ANOVA for Two-Way Factorial design
In the one-way between-subjects design, the total variability of response scores can be composed as two parts: one caused by the treatment effect and the other caused by the error. That is, \(SST=SS_{treat}+SS_{error}\). Similarly, in the two-way between-subjects design, the total variability of response scores can be decomposed as two parts as well, one for the treatment effect and the other for the error. However, the part of the treatment effect now has three sources: factor A, factor B, and the interaction effect between A and B. That is, \(SST=SS_A+SS_B+SS_{AB}+SS_{error}\).
Therefore, the omnibus \(F\) test for a two-way factorial design is used to test the three main effects. The scientific hypotheses are as follows. Following the same logic behind the one-way between-subjects ANOVA, each main effect is tested by comparing the mean square of the variation on response scores caused by it and the mean square of error with \(F\) test.

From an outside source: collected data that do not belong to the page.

-- ==== Sys2Proof/Machine/Mix.lean ====
section
/-! DEFINITION. From connections to mixes: the derivation of every output's list (R93 to R100), the fit of an edit and its
application (R101 to R104), and what CC hands MX beside the lists (R88, R93, R110). -/

namespace Sys2Proof.Machine

open Sys2Proof

/-! ### Numbers of sources and outputs -/

/-- 0 HA, 1 HB, 2 SK (R1). -/
def Dev.num : Dev → Nat
  | .ha => 0 | .hb => 1 | .sk => 2

/-- The microphone source of a device (R1). -/
def micSource (pos : Nat) (d : Dev) : Nat := 192 + 3 * pos + d.num

/-- The source of a group bus (R1). -/
def groupSource (g : Nat) : Nat := 264 + g

/-- The source of a cue player (R1). -/
def cueSource (k : Nat) : Nat := 296 + k

/-- The earpiece output of a handset (R2). -/
def earOutput (pos : Nat) : Dev → Nat
  | .ha => 4 * pos | .hb => 4 * pos + 1 | .sk => 4 * pos + 1

/-- 2 SL, 3 SR: the output number within a position (R2). -/
def Side.num : Side → Nat
  | .sl => 2 | .sr => 3

/-- A speaker output (R2). -/
def sideOutput (pos : Nat) (s : Side) : Nat := 4 * pos + s.num

/-- A line send (R2). -/
def sendOutput (line : Nat) : Nat := 96 + line

/-- A recorder channel (R2). -/
def recOutput (channel : Nat) : Nat := 288 + channel

/-! ### Contributions and merging -/

/-- One contribution to an output, or one merged entry of a derived list. -/
structure Want where
  source    : Nat
  code      : Nat
  essential : Bool
  duckable  : Bool
  deriving DecidableEq, Repr

/-- Two contributions of one source merge: the higher code, ESSENTIAL if either is, duckable only if both are (R99). -/
def mergeWant (a b : Want) : Want :=
  { source := a.source, code := max a.code b.code, essential := a.essential || b.essential,
    duckable := a.duckable && b.duckable }

/-- A contribution joins a list kept in ascending source order (R91, R99). -/
def addWant (w : Want) : List Want → List Want
  | [] => [w]
  | x :: rest =>
    if w.source < x.source then w :: x :: rest
    else if w.source = x.source then mergeWant x w :: rest
    else x :: addWant w rest

/-- The merged list of some contributions (R99). -/
def mergeWants (ws : List Want) : List Want := ws.foldl (fun l w => addWant w l) []

/-- An ESSENTIAL contribution that does not duck. -/
def want (source code : Nat) : Want := { source := source, code := code, essential := true, duckable := false }

/-- An OPTIONAL contribution at code 64 (R96, R97). -/
def wantCue (source : Nat) : Want := { source := source, code := 64, essential := false, duckable := false }

/-! ### Derivation -/

/-- The lines a handset device occupies, in join order (R43). -/
def Position.linesOf (q : Position) : Dev → List Nat
  | .ha => q.linesA | .hb => q.linesB | .sk => []

/-- The mic code of a device (R10). -/
def Position.micOf (q : Position) : Dev → Nat
  | .ha => q.micA | .hb => q.micB | .sk => q.micS

/-- The receive code of a handset (R10). -/
def Position.rxOf (q : Position) : Dev → Nat
  | .ha => q.rxA | .hb => q.rxB | .sk => q.rxB

/-- The sidetone code of a handset (R10). -/
def Position.sideOf (q : Position) : Dev → Nat
  | .ha => q.sideA | .hb => q.sideB | .sk => q.sideB

/-- The cue routes of an output (R100). -/
def routeWants (p : Part) (out : Nat) : List Want :=
  p.cc.routes.toList.filterMap fun r => match r with
    | some r => if r.output = out then some (want (cueSource r.player) r.code) else none
    | none => none

/-- The earpiece of a handset (R94). -/
def earWants (p : Part) (pos : Nat) (d : Dev) : List Want :=
  let q := p.position pos
  (q.linesOf d).map (fun l => want l (q.rxOf d))
    ++ (if q.sideOf d = 0 then [] else [want (micSource pos d) (q.sideOf d)])
    ++ routeWants p (earOutput pos d)

/-- The source a slot's target stands for (R71). -/
def Target.source? : Target → Option Nat
  | .none => Option.none
  | .hoot l => some l
  | .group g => some (groupSource g)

\[\begin{align*} H_1:& \tau_A \neq 0\\ H_1:& \tau_B \neq 0\\ H_1:& \tau_{AB} \neq 0 \end{align*}\]The mean square of error is the estimate of population variance \(\sigma_\epsilon\), which is computed as \(\frac{\sum\sum\sum(x_ijk-x_.jk)^2}{jk(n-1)}\), where \(jk(n-1)\) is the df. When \(H_o\) is correct, the population variance can be estimated by the variance of the means of factor A multiplied with sample size \(n\), \(\frac{n\sum(\bar{x}_{.j.}-\bar{x}_{...})^2}{(j-1)}\). Thus, the df of factor A is \(j-1\). Likewise, the population variance can also be estimated by the variance of the means of factor B multipled with \(n\), the df of factor B \(\frac{n\sum(\bar{x}_{..k}-\bar{x}_{...})^2}{(k-1)}\). The df of factor B is \(k-1\). Also, the effect of the interaction between the two factors is multipled with \(n\) as the estimate of the population variance, \(\frac{\sum\sum(\bar{x}_{.jk}-\bar{x}_{...})^2}{(j-1)(k-1)}\). Thus, the df of the interaction effect is \((j-1)(k-1)\). What is described above can be summarized as the below equations, where \(\theta^2\) is the variance of the effect \(\tau\).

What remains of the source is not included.